Pandas is a Python package for data analysis and exposes two new
data structures: Dataframes and Series.
In this notebook, we will explore the data structures that Pandas
provides, and learn how to interact with them.
To import an external Python library such as Pandas, use Python's
import function. To save yourself some typing later on, you can
give the library you import an alias. Here, we are importing Pandas
and giving it an alias of pd
.
import pandas as pd
#creating series from lists
names = ['Rexy', 'Raphael','Rita','Razel','Randiel']

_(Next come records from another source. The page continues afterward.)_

-- ==== Sys2Proof/Machine/HostPort.lean ====
section
/-! DEFINITION. The command interface: what one act of the host does (00_scope.md R7; 30_encoding.md
R90; 70_reset_and_hazards.md R350, R351), and how a word is put where the next step takes it. -/

namespace Sys2Proof.Machine

/-- A command word is executed: the command it decodes to, or E_ILLEGAL (30_encoding.md R99,
60_exceptions.md R318). -/
def runCommand (w : CommandWord) (s : State) : Host.Outcome State Fault Refusal :=
  match decode w with
  | .ok i => exec i s
  | .error _ => raise .eIllegal s

/-- Reset: every register and the index at its reset value, memory kept, no response pending
(10_state.md R38, 70_reset_and_hazards.md R351). The parameters are fixed for a block. -/
def resetBlock (s : State) : State :=
  { State.reset with
    mem := s.mem
    maxWindow := s.maxWindow
    tableSize := s.tableSize
    inputs := s.inputs
    freeCount := s.freeCount }

/-- The memory after a command was cut off by reset: at every listed address where the finished
command would have changed the byte, a free byte (70_reset_and_hazards.md R350, log 8). The number is
the counter of free values read. -/
def tearMemory (old new : Memory) : List Nat → Memory → Nat → Memory × Nat
  | [], m, k => (m, k)
  | a :: rest, m, k =>
    if memRead old a = memRead new a then tearMemory old new rest m k
    else tearMemory old new rest (memWrite m a (Config.tornByte k)) (k + 1)

/-- Reset while a command executes (70_reset_and_hazards.md R350): no response, the registers at their
reset values, any part of the command's writes done. -/
def resetDuringCommand (w : CommandWord) (s : State) : State :=
  match runCommand w s with
  | .next t =>
    let torn := tearMemory s.mem t.mem (s.mem.map Prod.fst ++ t.mem.map Prod.fst) s.mem s.freeCount
    { resetBlock s with mem := torn.1, freeCount := torn.2 }
  | .fault _ => resetBlock s
  | .refused _ => resetBlock s

/-- One act of the host. -/
def runInput (x : HostInput) (s : State) : Host.Outcome State Fault Refusal :=
  match x with
  | .command w => runCommand w s
  | .write a b => .next { s with mem := memWrite s.mem a.toNat b }
  | .reset => .next (resetBlock s)
  | .resetDuring w => .next (resetDuringCommand w s)

/-- One step: the next act of the host; with none the block is idle and keeps its state
(60_exceptions.md R336, log 7). -/
def takeInput (s : State) : Host.Outcome State Fault Refusal :=
  match s.inputs with
  | [] => .next s
  | x :: rest => runInput x { s with inputs := rest }

/-- The state in which the next step meets a token row of the table as the first token of an open
decode instance: the row's `width` bits, padded with zeros, are the input region at address 0, the
output region follows it, and the host's next act is `inflate_step` (log 14). -/
def presentToken (s : State) (width w : Nat) : State :=
  let bytes := (width + 7) / 8
  { s with
    cur0 := { origin := 0, pos := 0, fin := word bytes, bitoff := 0 }
    cur1 := { origin := 16, pos := 16, fin := 18, bitoff := 0 }
    cstate := .dec
    vlcType := .fixed
    vlcParam := 8
    wOrg := 16
    wEnd := 16
    wLen := 0
    posBits := 0
    mem := writeBits s.mem 0 (fieldBits (8 * bytes) ((w % 2 ^ width) * 2 ^ (8 * bytes - width)))
    inputs := .command 0x54000000000000000000 :: s.inputs }

/-- A row of the opcode table put where the next step takes its command (log 14): a command word is
the host's next act. -/
def presentWord (s : State) (nbits w : Nat) : State :=
  match nbits with
  | 17 => presentToken s 17 w
  | 24 => presentToken s 17 w
  | 9 => presentToken s 9 w
  | 16 => presentToken s 9 w
  | _ => { s with inputs := .command (BitVec.ofNat 80 w) :: s.inputs }

end Sys2Proof.Machine
end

weight= [70, 75, 78, 73, 72]
names
SeriesNames = pd.Series(names, index = weight )
SeriesNames
SeriesNames[70]
SeriesNames2= pd.Series(['Damalie','Damon','Durim','Donald'], index = ['A','B','C','D'])
SeriesNames2
SeriesNames2['B']
#Creating Series from dictionaries
cities = {0:'Kampala',
1:'Arusha',
2:'Nyeri',
3:'Addis',
4: 'Accra'}
cities
DSA_CITIES = pd.Series(cities)
DSA_CITIES
population = pd.Series({0: 250000,
1: 150000,
2: 230000,
3: 500000,
4: 100000})
population
AreaPerKm = pd.Series({0: 1000,
1: 5000,
2: 24000,
3: 4300,
4: 6000})
AreaPerKm
#creating a dataframe
data = pd.DataFrame({'City': DSA_CITIES,
'Size': AreaPerKm,
'Population': population})
data
#Querying the data
#data.City
#print (data.columns)
data[['Size', 'Population']]
#Adding a new column
data['Population Density'] = data['Population'] / data['Size']
data
We will load a CSV file as a dataframe using Panda's read_csv
method. This will allow us to use Pandas' dataframe functions to
explore the data in the CSV.
df = pd.read_csv('loans_full_africa.csv')
Once we have loaded the CSV as a dataframe, we can start to explore the data. Here are a few useful methods:
df.head()
df.shape
df.head(8)
df.tail()
df.tail(3)
This function allow you to see the shape of your dataset
df.dtypes
To get some basic stats of the columns you can either use .describe() for discrete data or .value_counts for categroical data
df.describe()
#Checking for missing values
df.isnull()
#Checking for missing values
df.isnull().sum()
This function allow you to see the sum of missing value in your dataset.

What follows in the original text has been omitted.